* _BRIEF_
Transcribe the data below verbatim from the line with "strokes t n" to the line with "def Chip.poisoned (c". Include both of those lines.

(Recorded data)
+ + + + +
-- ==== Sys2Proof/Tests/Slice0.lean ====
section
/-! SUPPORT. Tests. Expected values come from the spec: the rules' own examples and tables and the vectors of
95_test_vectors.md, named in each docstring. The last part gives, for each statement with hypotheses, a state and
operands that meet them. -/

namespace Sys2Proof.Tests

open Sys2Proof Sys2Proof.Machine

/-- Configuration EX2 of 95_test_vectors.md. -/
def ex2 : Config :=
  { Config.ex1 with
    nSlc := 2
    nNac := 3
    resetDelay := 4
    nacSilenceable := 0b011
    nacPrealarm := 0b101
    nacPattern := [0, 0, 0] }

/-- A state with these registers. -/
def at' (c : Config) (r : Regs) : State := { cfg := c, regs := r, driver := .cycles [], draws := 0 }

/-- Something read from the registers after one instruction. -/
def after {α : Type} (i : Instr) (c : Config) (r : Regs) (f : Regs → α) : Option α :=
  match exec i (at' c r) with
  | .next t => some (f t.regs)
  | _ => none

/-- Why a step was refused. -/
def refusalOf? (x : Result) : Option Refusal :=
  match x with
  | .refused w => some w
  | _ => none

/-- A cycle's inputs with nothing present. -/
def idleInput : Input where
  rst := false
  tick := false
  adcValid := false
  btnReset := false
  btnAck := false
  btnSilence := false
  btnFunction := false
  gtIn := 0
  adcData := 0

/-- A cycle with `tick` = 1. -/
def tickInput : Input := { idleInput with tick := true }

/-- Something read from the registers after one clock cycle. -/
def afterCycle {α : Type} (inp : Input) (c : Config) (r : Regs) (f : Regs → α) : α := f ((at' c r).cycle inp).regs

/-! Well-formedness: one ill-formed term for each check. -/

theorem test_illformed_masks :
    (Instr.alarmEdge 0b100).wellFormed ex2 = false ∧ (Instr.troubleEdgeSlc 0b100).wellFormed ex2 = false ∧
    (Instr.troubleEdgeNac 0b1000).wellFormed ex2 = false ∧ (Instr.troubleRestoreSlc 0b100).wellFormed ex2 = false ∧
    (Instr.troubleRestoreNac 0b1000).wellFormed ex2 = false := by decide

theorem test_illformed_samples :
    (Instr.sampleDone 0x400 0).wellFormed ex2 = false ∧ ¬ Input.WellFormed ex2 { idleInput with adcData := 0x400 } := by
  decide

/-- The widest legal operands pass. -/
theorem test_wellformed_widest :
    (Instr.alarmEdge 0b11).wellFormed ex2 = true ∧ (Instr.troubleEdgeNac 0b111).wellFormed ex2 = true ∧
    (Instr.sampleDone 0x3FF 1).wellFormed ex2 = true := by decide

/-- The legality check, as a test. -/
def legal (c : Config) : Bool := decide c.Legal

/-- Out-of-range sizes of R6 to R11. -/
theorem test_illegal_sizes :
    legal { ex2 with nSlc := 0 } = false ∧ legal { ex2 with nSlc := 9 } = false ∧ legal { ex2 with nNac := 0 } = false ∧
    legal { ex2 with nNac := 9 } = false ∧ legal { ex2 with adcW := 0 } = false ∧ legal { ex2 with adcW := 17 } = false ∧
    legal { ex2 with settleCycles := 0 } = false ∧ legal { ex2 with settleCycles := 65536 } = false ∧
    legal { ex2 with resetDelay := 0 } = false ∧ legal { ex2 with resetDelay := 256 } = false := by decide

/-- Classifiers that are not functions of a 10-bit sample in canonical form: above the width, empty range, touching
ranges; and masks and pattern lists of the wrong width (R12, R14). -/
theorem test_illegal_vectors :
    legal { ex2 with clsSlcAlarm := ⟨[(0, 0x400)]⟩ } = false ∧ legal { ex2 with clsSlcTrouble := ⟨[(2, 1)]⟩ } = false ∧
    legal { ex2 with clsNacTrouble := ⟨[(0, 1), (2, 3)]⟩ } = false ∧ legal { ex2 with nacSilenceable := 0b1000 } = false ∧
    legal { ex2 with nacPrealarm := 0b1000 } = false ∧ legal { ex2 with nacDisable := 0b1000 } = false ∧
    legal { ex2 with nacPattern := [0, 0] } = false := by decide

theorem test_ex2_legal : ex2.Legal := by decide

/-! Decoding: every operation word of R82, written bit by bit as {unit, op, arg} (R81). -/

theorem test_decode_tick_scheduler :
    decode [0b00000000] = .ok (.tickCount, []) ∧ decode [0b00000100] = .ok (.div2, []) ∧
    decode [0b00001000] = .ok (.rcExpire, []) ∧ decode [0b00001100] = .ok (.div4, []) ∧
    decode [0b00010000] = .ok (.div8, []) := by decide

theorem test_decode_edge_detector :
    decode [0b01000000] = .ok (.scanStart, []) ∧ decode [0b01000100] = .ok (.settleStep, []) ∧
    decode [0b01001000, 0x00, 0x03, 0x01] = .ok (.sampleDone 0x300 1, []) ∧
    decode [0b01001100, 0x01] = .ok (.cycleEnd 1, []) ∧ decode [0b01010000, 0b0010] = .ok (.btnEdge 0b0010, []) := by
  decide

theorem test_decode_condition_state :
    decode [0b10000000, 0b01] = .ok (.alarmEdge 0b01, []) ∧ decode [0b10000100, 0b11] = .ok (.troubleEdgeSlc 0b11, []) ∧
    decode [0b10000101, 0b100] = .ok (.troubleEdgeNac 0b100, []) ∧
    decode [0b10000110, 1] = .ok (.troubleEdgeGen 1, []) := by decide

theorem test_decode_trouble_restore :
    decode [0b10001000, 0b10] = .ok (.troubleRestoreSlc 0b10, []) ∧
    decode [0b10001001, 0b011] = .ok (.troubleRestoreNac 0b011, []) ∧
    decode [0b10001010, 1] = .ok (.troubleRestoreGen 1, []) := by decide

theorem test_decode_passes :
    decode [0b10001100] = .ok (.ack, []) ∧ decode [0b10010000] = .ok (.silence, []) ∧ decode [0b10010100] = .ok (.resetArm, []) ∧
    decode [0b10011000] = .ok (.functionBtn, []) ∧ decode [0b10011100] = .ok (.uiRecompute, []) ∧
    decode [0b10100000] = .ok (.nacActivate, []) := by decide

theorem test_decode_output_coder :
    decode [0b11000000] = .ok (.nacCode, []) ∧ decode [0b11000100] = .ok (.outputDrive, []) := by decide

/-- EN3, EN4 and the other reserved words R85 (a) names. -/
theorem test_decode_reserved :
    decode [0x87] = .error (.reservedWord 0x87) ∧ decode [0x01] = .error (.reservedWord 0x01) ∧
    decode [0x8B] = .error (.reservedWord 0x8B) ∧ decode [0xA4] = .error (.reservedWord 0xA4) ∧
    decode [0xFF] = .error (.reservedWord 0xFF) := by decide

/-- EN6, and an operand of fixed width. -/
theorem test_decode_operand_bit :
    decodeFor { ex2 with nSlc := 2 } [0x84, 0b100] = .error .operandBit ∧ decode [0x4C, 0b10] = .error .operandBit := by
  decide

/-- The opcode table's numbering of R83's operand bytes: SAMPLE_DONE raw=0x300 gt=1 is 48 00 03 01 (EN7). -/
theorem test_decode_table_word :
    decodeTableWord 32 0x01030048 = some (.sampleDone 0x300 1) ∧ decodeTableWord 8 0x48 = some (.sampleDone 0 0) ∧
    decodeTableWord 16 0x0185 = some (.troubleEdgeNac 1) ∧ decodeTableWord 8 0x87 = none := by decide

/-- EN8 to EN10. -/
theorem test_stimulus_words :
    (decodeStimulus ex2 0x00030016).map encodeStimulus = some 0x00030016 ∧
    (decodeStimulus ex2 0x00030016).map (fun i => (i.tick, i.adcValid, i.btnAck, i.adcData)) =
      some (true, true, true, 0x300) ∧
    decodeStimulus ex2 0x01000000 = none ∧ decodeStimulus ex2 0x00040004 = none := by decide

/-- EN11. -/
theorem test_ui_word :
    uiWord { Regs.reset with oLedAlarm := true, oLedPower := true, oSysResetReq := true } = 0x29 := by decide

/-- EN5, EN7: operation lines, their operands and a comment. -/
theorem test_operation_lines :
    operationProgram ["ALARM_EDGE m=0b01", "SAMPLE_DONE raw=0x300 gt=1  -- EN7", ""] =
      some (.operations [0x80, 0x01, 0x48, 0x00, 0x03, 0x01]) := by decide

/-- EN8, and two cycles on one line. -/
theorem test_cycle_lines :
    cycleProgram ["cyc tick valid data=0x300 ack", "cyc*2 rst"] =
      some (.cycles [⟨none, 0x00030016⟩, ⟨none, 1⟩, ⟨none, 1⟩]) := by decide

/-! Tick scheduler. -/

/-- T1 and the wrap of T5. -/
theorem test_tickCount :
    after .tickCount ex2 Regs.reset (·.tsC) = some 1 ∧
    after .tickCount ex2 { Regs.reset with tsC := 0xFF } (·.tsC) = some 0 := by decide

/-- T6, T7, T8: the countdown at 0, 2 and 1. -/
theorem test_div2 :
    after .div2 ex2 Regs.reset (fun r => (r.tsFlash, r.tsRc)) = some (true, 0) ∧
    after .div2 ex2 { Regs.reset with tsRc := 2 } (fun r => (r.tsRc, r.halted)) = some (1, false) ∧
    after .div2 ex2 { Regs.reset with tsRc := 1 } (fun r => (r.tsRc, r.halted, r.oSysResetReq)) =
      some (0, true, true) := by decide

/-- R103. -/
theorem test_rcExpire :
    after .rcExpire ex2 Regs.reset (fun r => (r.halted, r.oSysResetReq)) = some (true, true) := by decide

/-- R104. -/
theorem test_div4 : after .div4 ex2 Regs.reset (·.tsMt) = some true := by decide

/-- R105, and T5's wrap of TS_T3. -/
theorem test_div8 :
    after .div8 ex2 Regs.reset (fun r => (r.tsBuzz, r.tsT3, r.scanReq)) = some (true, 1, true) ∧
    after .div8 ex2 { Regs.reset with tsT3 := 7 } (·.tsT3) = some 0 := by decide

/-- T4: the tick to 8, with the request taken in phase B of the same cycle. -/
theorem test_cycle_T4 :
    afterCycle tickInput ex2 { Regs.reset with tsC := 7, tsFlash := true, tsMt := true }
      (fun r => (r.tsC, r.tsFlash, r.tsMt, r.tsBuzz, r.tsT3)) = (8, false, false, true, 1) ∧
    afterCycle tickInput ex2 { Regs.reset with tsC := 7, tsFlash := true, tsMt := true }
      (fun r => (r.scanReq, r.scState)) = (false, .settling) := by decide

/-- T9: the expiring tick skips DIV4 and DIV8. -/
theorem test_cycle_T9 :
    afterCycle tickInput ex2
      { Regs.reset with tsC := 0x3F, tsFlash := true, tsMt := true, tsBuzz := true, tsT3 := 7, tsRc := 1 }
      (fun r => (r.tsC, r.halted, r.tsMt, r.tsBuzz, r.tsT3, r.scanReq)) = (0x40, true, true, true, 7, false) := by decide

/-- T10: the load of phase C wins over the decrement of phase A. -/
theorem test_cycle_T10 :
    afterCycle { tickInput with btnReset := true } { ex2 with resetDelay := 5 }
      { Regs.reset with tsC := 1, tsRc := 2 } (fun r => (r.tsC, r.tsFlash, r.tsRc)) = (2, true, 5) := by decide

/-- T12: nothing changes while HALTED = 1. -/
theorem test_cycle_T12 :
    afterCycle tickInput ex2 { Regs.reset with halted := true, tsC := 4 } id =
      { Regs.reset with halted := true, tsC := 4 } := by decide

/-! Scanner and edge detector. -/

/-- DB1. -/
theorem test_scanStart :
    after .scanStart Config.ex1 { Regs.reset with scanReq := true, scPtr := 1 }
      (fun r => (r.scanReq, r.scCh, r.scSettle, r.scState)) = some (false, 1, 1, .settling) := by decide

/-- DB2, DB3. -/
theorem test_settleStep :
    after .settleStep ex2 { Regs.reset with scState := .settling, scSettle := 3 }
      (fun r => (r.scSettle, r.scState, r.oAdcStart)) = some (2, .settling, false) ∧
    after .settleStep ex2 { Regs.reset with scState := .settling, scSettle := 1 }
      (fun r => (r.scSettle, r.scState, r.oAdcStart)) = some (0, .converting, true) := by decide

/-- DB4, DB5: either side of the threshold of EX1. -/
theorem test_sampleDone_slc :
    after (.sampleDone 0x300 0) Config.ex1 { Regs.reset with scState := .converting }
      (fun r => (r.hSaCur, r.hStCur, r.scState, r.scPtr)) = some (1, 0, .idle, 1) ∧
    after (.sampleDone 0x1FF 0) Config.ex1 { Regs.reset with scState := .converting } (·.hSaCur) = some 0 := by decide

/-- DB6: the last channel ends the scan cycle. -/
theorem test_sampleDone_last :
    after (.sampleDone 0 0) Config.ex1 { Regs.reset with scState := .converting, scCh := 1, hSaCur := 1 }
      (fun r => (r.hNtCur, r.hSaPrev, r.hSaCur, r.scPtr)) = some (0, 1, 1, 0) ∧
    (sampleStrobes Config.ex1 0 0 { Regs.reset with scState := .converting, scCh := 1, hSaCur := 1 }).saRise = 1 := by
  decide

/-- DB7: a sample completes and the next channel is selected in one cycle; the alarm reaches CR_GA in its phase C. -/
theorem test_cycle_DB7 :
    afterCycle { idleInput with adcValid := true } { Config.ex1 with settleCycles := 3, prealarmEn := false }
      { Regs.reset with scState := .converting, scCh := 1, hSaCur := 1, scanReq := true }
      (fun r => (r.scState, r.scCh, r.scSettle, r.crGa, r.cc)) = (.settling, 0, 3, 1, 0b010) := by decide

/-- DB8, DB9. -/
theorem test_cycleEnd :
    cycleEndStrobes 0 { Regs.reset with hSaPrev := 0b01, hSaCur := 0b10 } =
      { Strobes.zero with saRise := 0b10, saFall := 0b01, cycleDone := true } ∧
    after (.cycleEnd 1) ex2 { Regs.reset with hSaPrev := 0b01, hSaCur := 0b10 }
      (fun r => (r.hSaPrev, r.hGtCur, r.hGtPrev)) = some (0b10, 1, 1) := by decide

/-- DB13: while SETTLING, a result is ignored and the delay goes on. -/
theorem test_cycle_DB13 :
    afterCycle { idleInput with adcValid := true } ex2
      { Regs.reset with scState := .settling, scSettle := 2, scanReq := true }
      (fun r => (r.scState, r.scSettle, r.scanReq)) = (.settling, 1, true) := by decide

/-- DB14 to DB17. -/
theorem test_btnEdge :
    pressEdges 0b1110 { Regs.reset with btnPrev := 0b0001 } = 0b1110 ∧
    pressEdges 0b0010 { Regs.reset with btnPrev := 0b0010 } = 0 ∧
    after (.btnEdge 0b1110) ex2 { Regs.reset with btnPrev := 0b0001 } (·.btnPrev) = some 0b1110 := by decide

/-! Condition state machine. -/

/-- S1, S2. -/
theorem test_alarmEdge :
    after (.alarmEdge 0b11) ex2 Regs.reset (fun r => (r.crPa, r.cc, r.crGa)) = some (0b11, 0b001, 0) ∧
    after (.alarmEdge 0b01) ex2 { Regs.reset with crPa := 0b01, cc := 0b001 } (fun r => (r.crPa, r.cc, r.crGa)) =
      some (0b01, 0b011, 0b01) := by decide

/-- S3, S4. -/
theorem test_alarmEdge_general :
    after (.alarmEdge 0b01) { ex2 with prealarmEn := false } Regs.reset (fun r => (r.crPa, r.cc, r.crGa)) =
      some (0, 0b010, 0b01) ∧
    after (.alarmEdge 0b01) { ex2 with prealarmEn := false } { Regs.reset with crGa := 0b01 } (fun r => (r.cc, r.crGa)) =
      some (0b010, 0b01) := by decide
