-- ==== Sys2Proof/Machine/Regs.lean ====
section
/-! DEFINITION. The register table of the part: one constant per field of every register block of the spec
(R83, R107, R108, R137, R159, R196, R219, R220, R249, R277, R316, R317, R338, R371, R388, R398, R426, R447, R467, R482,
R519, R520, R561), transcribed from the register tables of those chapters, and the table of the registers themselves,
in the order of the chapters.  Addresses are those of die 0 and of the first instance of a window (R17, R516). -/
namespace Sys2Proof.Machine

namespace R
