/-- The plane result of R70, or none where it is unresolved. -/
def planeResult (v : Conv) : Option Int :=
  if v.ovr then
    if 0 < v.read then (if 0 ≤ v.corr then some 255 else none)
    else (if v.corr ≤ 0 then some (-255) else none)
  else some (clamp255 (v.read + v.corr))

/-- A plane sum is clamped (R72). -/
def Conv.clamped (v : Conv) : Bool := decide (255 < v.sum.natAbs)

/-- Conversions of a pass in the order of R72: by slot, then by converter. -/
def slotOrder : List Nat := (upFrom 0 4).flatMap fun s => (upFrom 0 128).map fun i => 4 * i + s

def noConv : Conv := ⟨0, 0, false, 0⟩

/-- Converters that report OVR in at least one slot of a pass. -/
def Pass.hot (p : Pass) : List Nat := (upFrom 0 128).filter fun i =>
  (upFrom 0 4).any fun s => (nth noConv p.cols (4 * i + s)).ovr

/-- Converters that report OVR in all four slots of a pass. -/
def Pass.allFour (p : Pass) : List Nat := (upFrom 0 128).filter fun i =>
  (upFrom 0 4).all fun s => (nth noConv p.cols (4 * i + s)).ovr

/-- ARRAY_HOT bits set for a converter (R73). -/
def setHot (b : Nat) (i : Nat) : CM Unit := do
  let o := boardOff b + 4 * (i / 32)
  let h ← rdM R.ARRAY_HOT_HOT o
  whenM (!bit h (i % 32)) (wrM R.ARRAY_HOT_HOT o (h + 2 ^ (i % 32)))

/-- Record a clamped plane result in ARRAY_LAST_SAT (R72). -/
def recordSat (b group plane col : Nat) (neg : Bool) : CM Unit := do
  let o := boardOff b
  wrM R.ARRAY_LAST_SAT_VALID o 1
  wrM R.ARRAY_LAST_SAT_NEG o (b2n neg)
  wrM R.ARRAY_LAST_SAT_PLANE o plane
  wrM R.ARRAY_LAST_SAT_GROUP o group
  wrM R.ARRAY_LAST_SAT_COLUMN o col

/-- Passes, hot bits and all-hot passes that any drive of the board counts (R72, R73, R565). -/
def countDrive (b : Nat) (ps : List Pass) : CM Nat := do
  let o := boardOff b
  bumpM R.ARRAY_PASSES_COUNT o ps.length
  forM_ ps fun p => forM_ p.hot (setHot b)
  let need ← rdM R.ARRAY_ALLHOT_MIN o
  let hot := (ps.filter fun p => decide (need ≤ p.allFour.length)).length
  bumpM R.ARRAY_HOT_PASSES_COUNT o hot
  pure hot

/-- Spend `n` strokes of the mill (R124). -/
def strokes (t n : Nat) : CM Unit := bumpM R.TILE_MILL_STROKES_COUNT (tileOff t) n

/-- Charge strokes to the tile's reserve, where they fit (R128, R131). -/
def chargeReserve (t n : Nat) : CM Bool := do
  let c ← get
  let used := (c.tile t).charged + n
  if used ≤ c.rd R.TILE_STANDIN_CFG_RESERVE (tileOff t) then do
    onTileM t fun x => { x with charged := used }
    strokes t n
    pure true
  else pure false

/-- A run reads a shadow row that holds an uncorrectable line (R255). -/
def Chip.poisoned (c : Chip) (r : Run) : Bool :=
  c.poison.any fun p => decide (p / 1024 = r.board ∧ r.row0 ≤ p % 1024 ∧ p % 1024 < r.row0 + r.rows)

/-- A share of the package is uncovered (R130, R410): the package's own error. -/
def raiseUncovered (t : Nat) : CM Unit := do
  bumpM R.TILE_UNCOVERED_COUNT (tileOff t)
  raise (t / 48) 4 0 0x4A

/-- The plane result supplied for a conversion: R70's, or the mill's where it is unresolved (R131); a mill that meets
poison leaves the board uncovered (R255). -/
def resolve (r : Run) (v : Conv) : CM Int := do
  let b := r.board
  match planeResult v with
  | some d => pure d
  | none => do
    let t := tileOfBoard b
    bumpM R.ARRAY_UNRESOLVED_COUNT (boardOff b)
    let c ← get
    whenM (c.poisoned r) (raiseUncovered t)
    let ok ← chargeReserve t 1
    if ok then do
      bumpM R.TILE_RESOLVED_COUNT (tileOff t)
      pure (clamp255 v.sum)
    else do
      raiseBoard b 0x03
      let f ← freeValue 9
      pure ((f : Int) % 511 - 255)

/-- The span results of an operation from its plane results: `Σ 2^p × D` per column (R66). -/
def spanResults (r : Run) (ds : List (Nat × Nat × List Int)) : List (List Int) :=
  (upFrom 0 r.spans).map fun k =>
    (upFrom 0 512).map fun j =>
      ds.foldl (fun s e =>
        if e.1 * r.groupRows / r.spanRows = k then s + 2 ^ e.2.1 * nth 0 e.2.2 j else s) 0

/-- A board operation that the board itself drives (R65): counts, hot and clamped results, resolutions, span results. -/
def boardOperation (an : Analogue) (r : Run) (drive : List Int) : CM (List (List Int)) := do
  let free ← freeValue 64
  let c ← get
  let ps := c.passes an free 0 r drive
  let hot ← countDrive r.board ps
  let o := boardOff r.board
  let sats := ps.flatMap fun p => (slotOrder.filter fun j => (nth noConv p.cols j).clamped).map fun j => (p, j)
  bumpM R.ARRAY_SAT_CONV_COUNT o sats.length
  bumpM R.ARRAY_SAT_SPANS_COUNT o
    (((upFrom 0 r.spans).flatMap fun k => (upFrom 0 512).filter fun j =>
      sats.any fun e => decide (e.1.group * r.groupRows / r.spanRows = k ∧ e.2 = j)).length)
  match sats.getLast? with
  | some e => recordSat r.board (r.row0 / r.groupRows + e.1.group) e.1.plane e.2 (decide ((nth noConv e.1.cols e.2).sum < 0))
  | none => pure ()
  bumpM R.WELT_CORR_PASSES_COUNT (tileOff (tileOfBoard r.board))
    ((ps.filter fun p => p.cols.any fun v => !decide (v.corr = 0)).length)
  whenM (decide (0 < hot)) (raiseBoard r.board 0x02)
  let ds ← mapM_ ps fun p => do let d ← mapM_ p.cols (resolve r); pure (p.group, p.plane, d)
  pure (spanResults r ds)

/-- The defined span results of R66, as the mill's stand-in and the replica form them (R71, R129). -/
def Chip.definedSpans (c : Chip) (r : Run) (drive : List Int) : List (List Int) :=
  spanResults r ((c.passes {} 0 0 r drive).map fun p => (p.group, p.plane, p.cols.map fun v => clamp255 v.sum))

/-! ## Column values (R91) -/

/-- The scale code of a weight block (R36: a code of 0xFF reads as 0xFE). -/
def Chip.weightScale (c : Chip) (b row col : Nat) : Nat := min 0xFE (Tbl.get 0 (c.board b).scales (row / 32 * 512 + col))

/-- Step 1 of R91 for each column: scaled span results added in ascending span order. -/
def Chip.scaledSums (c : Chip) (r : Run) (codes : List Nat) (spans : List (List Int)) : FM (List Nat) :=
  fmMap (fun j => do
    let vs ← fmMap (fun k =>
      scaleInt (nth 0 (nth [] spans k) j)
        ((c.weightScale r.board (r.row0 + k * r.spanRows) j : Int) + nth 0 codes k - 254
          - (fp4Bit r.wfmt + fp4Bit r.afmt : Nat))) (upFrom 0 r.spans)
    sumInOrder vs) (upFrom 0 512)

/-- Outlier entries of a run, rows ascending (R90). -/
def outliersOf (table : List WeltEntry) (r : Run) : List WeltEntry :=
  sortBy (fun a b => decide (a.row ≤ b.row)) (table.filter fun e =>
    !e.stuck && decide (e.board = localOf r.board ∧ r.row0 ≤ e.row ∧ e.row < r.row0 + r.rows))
+ + + + +
* _EXERCISE ANSWER_
    strokes t n
    pure true
  else pure false

/-- A run reads a shadow row that holds an uncorrectable line (R255). -/
def Chip.poisoned (c : Chip) (r : Run) : Bool :=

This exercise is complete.